Within the entries that follow, show each line where the word "kernel" occurs.

(Source information begins)

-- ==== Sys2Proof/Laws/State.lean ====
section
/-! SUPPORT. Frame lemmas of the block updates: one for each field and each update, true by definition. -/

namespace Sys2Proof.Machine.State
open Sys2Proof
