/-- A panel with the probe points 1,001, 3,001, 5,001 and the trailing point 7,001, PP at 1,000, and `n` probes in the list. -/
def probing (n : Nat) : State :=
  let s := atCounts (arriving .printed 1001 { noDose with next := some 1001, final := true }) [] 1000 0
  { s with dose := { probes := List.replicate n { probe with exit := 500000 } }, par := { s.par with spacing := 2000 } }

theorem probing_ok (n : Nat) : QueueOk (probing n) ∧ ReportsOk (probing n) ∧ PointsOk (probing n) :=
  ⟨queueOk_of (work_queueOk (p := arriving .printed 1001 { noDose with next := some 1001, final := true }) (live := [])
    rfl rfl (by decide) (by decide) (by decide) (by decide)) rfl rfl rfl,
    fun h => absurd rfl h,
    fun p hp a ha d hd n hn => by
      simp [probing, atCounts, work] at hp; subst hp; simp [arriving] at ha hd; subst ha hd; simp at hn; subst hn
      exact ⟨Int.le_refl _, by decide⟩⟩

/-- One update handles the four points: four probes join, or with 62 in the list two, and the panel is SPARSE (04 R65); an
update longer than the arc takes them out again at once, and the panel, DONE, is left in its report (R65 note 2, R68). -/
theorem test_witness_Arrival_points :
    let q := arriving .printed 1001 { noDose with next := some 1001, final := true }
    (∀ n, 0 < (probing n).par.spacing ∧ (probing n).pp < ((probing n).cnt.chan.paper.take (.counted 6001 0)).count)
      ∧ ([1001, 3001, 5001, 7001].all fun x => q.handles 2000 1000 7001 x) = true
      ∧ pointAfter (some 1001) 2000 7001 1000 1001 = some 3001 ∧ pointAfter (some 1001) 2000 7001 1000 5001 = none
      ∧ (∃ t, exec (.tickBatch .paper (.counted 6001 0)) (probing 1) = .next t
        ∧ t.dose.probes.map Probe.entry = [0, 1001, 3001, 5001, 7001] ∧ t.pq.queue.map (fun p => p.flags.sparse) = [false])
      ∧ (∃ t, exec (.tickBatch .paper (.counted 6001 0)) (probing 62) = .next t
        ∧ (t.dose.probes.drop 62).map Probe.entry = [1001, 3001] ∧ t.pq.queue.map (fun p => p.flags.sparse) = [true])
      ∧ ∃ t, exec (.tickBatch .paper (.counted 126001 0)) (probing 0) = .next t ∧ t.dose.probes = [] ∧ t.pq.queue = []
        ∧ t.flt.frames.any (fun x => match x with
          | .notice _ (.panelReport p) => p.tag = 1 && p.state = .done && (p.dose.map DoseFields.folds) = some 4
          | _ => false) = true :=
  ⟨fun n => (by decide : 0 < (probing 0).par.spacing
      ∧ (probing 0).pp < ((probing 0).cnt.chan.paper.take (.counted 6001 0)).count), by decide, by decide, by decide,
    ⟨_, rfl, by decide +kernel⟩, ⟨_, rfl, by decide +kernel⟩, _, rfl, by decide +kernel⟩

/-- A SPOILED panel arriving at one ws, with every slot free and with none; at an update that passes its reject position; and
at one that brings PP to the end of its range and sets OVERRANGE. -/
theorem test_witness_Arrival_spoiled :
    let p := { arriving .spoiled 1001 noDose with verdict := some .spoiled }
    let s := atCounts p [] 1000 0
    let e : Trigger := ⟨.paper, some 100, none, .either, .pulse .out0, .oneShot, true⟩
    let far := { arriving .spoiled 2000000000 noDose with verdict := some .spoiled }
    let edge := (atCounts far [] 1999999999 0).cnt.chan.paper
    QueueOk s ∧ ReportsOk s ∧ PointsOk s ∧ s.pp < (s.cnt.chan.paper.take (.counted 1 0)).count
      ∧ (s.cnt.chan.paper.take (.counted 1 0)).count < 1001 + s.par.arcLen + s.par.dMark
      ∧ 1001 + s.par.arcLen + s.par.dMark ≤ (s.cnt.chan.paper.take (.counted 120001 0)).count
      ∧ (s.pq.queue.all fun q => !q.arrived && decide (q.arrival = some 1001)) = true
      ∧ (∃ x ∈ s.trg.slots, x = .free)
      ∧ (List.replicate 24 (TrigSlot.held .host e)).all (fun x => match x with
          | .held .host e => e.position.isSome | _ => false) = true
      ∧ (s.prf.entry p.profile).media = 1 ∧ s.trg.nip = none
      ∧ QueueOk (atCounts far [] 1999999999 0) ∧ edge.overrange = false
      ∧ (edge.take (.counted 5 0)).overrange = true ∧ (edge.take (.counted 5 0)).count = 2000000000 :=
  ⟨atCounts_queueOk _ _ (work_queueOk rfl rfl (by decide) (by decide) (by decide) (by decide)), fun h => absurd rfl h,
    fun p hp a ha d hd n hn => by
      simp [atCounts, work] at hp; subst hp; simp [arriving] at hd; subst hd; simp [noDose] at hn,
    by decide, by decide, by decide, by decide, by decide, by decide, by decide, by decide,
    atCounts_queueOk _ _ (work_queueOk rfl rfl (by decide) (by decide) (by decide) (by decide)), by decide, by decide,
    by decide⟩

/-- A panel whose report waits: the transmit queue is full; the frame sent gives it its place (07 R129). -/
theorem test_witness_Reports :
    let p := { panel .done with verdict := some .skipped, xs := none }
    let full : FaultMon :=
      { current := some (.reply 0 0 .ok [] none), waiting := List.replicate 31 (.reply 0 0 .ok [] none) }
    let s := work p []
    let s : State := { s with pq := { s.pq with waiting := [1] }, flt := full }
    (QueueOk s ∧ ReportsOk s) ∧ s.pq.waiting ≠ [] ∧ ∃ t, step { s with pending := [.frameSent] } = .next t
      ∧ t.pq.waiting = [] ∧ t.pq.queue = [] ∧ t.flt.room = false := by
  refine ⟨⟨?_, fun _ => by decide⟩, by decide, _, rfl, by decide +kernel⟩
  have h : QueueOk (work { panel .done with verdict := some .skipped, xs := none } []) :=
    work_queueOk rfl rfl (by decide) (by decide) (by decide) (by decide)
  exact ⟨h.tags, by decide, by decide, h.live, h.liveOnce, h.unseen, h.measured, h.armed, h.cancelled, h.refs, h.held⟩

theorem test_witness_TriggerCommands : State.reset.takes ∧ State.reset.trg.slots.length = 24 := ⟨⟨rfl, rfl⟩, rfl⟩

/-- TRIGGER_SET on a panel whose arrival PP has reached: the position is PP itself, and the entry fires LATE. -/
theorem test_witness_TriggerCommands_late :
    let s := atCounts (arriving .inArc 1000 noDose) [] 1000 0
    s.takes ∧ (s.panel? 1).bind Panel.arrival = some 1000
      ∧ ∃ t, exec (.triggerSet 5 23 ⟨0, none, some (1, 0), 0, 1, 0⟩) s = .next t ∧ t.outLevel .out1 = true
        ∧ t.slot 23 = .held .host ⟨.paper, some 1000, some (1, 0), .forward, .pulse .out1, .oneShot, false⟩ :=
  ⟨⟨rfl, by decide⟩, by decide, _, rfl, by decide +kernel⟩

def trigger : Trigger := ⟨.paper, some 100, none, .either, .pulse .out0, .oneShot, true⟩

(Source information ends)

**Expected answer**
    ⟨_, rfl, by decide +kernel⟩, ⟨_, rfl, by decide +kernel⟩, _, rfl, by decide +kernel⟩
  refine ⟨⟨?_, fun _ => by decide⟩, by decide, _, rfl, by decide +kernel⟩
  ⟨⟨rfl, by decide⟩, by decide, _, rfl, by decide +kernel⟩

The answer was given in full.